-- ==== Sys2Proof/Machine/Issue.lean ====
section
/-! DEFINITION. The commands of a step's layers that the Director forms itself: the operand areas and cue waits of the attention
commands (R159, R189 to R191), of routing, dispatch, gather, return and combine (R266 to R290), the expert and shared expert work of a
region (R285 to R288), and the re-runs of a fallback (R299). -/
namespace Sys2Proof.Machine

/-! ## What has begun in the step -/

/-- A command of a layer is held or under way on an engine: elsewhere than on engine e, where g is given in region g; on engine e itself
it has begun. -/
def State.underWay (s : State) (e op p part l : Nat) (g : Option Nat) : Bool :=
  s.engines.any fun x => (x.2.parts ++ x.2.going.toList).any fun q =>
    q.p == p && hOpcode q.desc == op && q.mark == some (part, l) &&
      (if q.e == e then q.wait != .issue else match g with | some r => engineRegion q.e == r | none => true)

/-- A command of a layer has begun on its engine, and has not completed. -/
def State.begun (s : State) (e op p part l : Nat) : Bool := s.underWay e op p part l (some 4)

/-- What the Director forms: the operand area, the cue word and its value, and the mark of norm watch. -/
structure Form where
  area  : Nat
  wait  : Nat × Nat
  watch : Option Watch
  /-- what the Director names beside the operand area -/
  args  : List Nat
deriving DecidableEq, Repr

/-- The bits hi to lo of a word, in their places. -/
def keepBits (v hi lo : Nat) : Nat := bits v hi lo * 2 ^ lo

/-- A command that exists only where a condition holds. -/
def formIf (ok : Bool) (area : Nat) (wait : Nat × Nat) : Option Form := if ok then some ⟨area, wait, none, []⟩ else none

/-! ## Attention (R159, R189 to R191) -/

/-- The frame descriptors of a stack's stream in the running step. -/
def State.streamCount (s : State) (p st : Nat) : Nat :=
  (((s.walkEntries p).map fun e => (s.descriptors p st ((s.inst p).run.getD 0) e).length)).foldl (· + ·) 0

/-- The area of a relay's attention command of layer l (R189). -/
def State.walkArea (s : State) (p l : Nat) : Nat :=
  s.listAddr p / 64 * 2 ^ 198 + (s.walkEntries p).length * 2 ^ 174 + l * 2 ^ 162

/-- FeedCue, or MergeCue, at the count that closes layer l: N advances for each layer of the step up to it (R190). -/
def State.walkWait (s : State) (p : Nat) (feed : Bool) (l : Nat) : Nat × Nat :=
  (s.eff' (pk 0x580E (if feed then p + 1 else p + 9)),
    (if feed then (s.inst p).cueBase.1 else (s.inst p).cueBase.2) + s.instSize p * (l + 1))

/-- ATTEND of layer l on a stack waits on the feed cue (R181, R190). -/
def State.formAttend (s : State) (e op p part l : Nat) : Option Form :=
  formIf (op == 0x01 && part == 0) (s.streamAddr p (e - 64) / 64 * 2 ^ 198 + s.streamCount p (e - 64) * 2 ^ 174 + l * 2 ^ 162)
    (s.walkWait p true l)

/-- ATTN_FEED of a layer, once on a module, after its landing rows are written (R167) and after the commands of the
layer before, whose partial areas it fills again (R301). rest: the landing area. -/
def State.formFeed (s : State) (e p l rest : Nat) : Option Form :=
  let i := s.inst p
  formIf (!i.didKind .relay 0x40 0 l && !s.underWay e 0x40 p 0 l none && s.landed p l && (l == 0 || s.layerDone p (l - 1)))
    (s.walkArea p l + keepBits rest 161 80) (0, 0)

/-- ATTN_RETURN of a layer, once on a module, after its 12 ATTENDs have signalled (R191). -/
def State.formReturn (s : State) (e p l : Nat) : Option Form :=
  let i := s.inst p
  formIf (!i.didKind .relay 0x41 0 l && !s.underWay e 0x41 p 0 l none && (List.range 12).all fun st => i.did (64 + st) 0x01 0 l) (s.walkArea p l) (0, 0)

****

YOUR INSTRUCTIONS
Quote the records from their first line to the line with "it has begun. -/", inclusive, without adding or dropping anything.

EXERCISE RESULT
-- ==== Sys2Proof/Machine/Issue.lean ====
section
/-! DEFINITION. The commands of a step's layers that the Director forms itself: the operand areas and cue waits of the attention
commands (R159, R189 to R191), of routing, dispatch, gather, return and combine (R266 to R290), the expert and shared expert work of a
region (R285 to R288), and the re-runs of a fallback (R299). -/
namespace Sys2Proof.Machine

/-! ## What has begun in the step -/

/-- A command of a layer is held or under way on an engine: elsewhere than on engine e, where g is given in region g; on engine e itself
it has begun. -/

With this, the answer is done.